When we called the Ghostbusters back into our games in the early 90s, they didn’t do a very good job. You remember the Genesis version, MSX, NES, GameBoy, Atari 2600, and C64. The richness of the Ghostbusters universe needed more than 8 or 16-bit graphics and midi sounds to make it come to life. Technology has improved considerably since then, finally being able to do justice to our Ghostbuster friends. With the help of the Unreal 3 engine, the developers were able to create an atmosphere and story that are truly amazing.
Players start out in the Ghostbusters’ headquarters, which has been properly equipped with a true-to-life fire pole for you to slide down on. Ray takes you through the basics of wrangling ghosts, trapping them, and using your gear down in the basement. One of the first things you will notice is that the controls feel very familiar, resembling those of games such as Resident Evil 4/5 and Gears of War. Still comparing it to a shooter, your proton pack takes the place of your “gun,” and your “ammo” consists of different types of particle streams. You can unlock four streams throughout the game, starting with your basic proton stream. The Stasis Stream, Meson Collider, and Slime Gun follow suit quickly. The most useful is the Proton Stream, which weakens ghosts and stuns them so you can wrangle, toss, and then hopefully trap them. Ghosts come in many shapes and forms, and it is rare to see so many different enemy types and level bosses in a game. These include many of the ghosts from the movies. You will be battling the Stay Puft Marshmallow Man, heading through the Sedgewick Hotel and the Haunted Library.
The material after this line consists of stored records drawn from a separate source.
/-- ENTER_ROUND (R180, R182, R393): the markers are removed and marker n is published; it waits behind its output's data for a slot,
as data does. A closed context passes on every marker that reaches one of its inputs. A context whose firing is stalled, or that is
frozen, enters a Shunter round suspended whatever its inputs hold; the markers that reach it later are removed. A poisoned marker
faults and freezes the context before the round (R148). -/
def execEnterRound (l t k : Nat) (s : State) : Res :=
  match leaseOf s l with
  | none => .next s
  | some ls =>
    match tileOf ls t with
    | none => .next s
    | some x =>
      let c := ctxOf x k
      let ins := boundIn x.act k
      let inc := incOf s ls t
      let outs := markOuts ls x.act t k
      let unlessPois (n : Nat) (f : Ctx → Ctx) : Res :=
        if markPois x.act c k n then (if c.frozen.isSome then .next s else .next (freezeAt s l t k c cPCTL .round))
        else .next (updCtx s l t k f)
      if !leaseLive s ls || x.passed then .next s
      else if c.closed then
        match ins.findSome? fun p => ((inPort c p).q.find? isMark).map fun m => (p, m) with
        | some (p, m) => unlessPois (markNo m) fun c =>
            let i := inPort c p
            pubMark { c with entered := some (markNo m), ins := mput c.ins p ⟨i.q.erase m, 0⟩ } outs m inc
        | none => .next s
      else match c.entered.filter fun n => ins.any fun p => (inPort c p).q.any fun t => isMark t && markNo t == n with
        | some n => unlessPois n fun c => takeMarks x.act c k n
        | none =>
          match ls.round with
          | none => .next s
          | some rd =>
            let n := rd.n
            let calm := c.fire.isNone && c.frozen.isNone && (runnables x k).isEmpty &&
              (if ins = [] then c.mark == some n else ins.all fun p => firstMark (inPort c p) == some n)
            let susp := rd.shunter && rd.isHold && suspendable ls x k c
            if c.entered != some n && (calm || susp) then
              unlessPois n fun c =>
                { pubMark (takeMarks x.act c k n) outs (markerTok n rd.isHold) inc with
                  entered := some n
                  mark := none
                  hold := rd.isHold }
            else .next s

/-! ### Closing -/

/-- Has the port ended (R185)? -/
def ended (c : Ctx) (p : Nat) : Bool := (inPort c p).q.any isEos
/-- Tokens of a port ahead of its EOS. -/
def aheadEos (c : Ctx) (p : Nat) : List Tok := (inPort c p).q.takeWhile fun t => !isEos t

/-- The context closes by its inputs, or by its parent's last done (R185). -/
def mayClose (ls : Lease) (x : Tile) (k : Nat) : Bool :=
  let c := ctxOf x k
  let ins := boundIn x.act k
  !c.closed && c.frozen.isNone && c.fire.isNone && !c.hold && (runnables x k).isEmpty &&
    (if ins = [] then gated x.act k && ls.rootFin && !c.goOpen else ins.all (ended c)) &&
    !ins.any (fun p => (aheadEos c p).any isMark)

/-- EOS on the bound outputs that have none, and the context is closed (R75, R174, R185). DESIGN CHOICE: one without a bound output
frees its buffers here (log 111). -/
def closeNow (s : State) (l t k : Nat) (ls : Lease) (x : Tile) : State :=
  let outs := (boundOut x.act k).filter fun j => !nhas (ctxOf x k).eosSent j
  let s1 := updCtx s l t k fun c =>
    let c1 := (boundIn x.act k).foldl (fun c p =>
      let q := (inPort c p).q
      { c with ins := mput c.ins p ⟨(q.dropWhile fun t => !isEos t).drop 1, 0⟩ }) c
    { outs.foldl (fun c j => publishTok c j eosTok (incOf s ls t)) c1 with eosSent := outs.foldl nadd c1.eosSent }
  closeCtx (freeEdges s1 l t k) l t k

/-- CONTEXT_CLOSE (R148, R185): leftover tokens fault RATE_VIOLATION, and a poisoned EOS faults POISON_CONTROL; either freezes the
context before it closes. -/
def execContextClose (l t k : Nat) (s : State) : Res :=
  match leaseOf s l with
  | none => .next s
  | some ls =>
    match tileOf ls t with
    | none => .next s
    | some x =>
      let c := ctxOf x k
      if !leaseLive s ls || x.passed || !mayClose ls x k then .next s
      else match (boundIn x.act k).find? fun p => !(aheadEos c p).isEmpty with
        | some p =>
          .next (freezeAt s l t k c cRATE .close fun r => { r with port := p, cnta := (aheadEos c p).length })
        | none =>
          if (boundIn x.act k).any fun p => ((inPort c p).q.find? isEos).any fun e => e.pois != 0 then
            .next (freezeAt s l t k c cPCTL .close)
          else if ((boundOut x.act k).filter fun j => !nhas c.eosSent j).all fun j => 1 ≤ outFree x.act c k j then
            .next (closeNow s l t k ls x)
          else .next s

end Sys2Proof.Machine
end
Each ghost has a weakness for a specific weapon type. To find out which type is effective, you must scan them with your goggles. Doing so will also reveal all sorts of other interesting and sometimes ludicrous information. Some ghosts are dispersible, which means that they die after a few hits with a certain weapon, but others must be trapped instead. The objective is to weaken them until their health bar turns red, after which you can trap the suckers. Walking around with your energy detector is good for finding artifacts—treasures that you get money for—and enemies.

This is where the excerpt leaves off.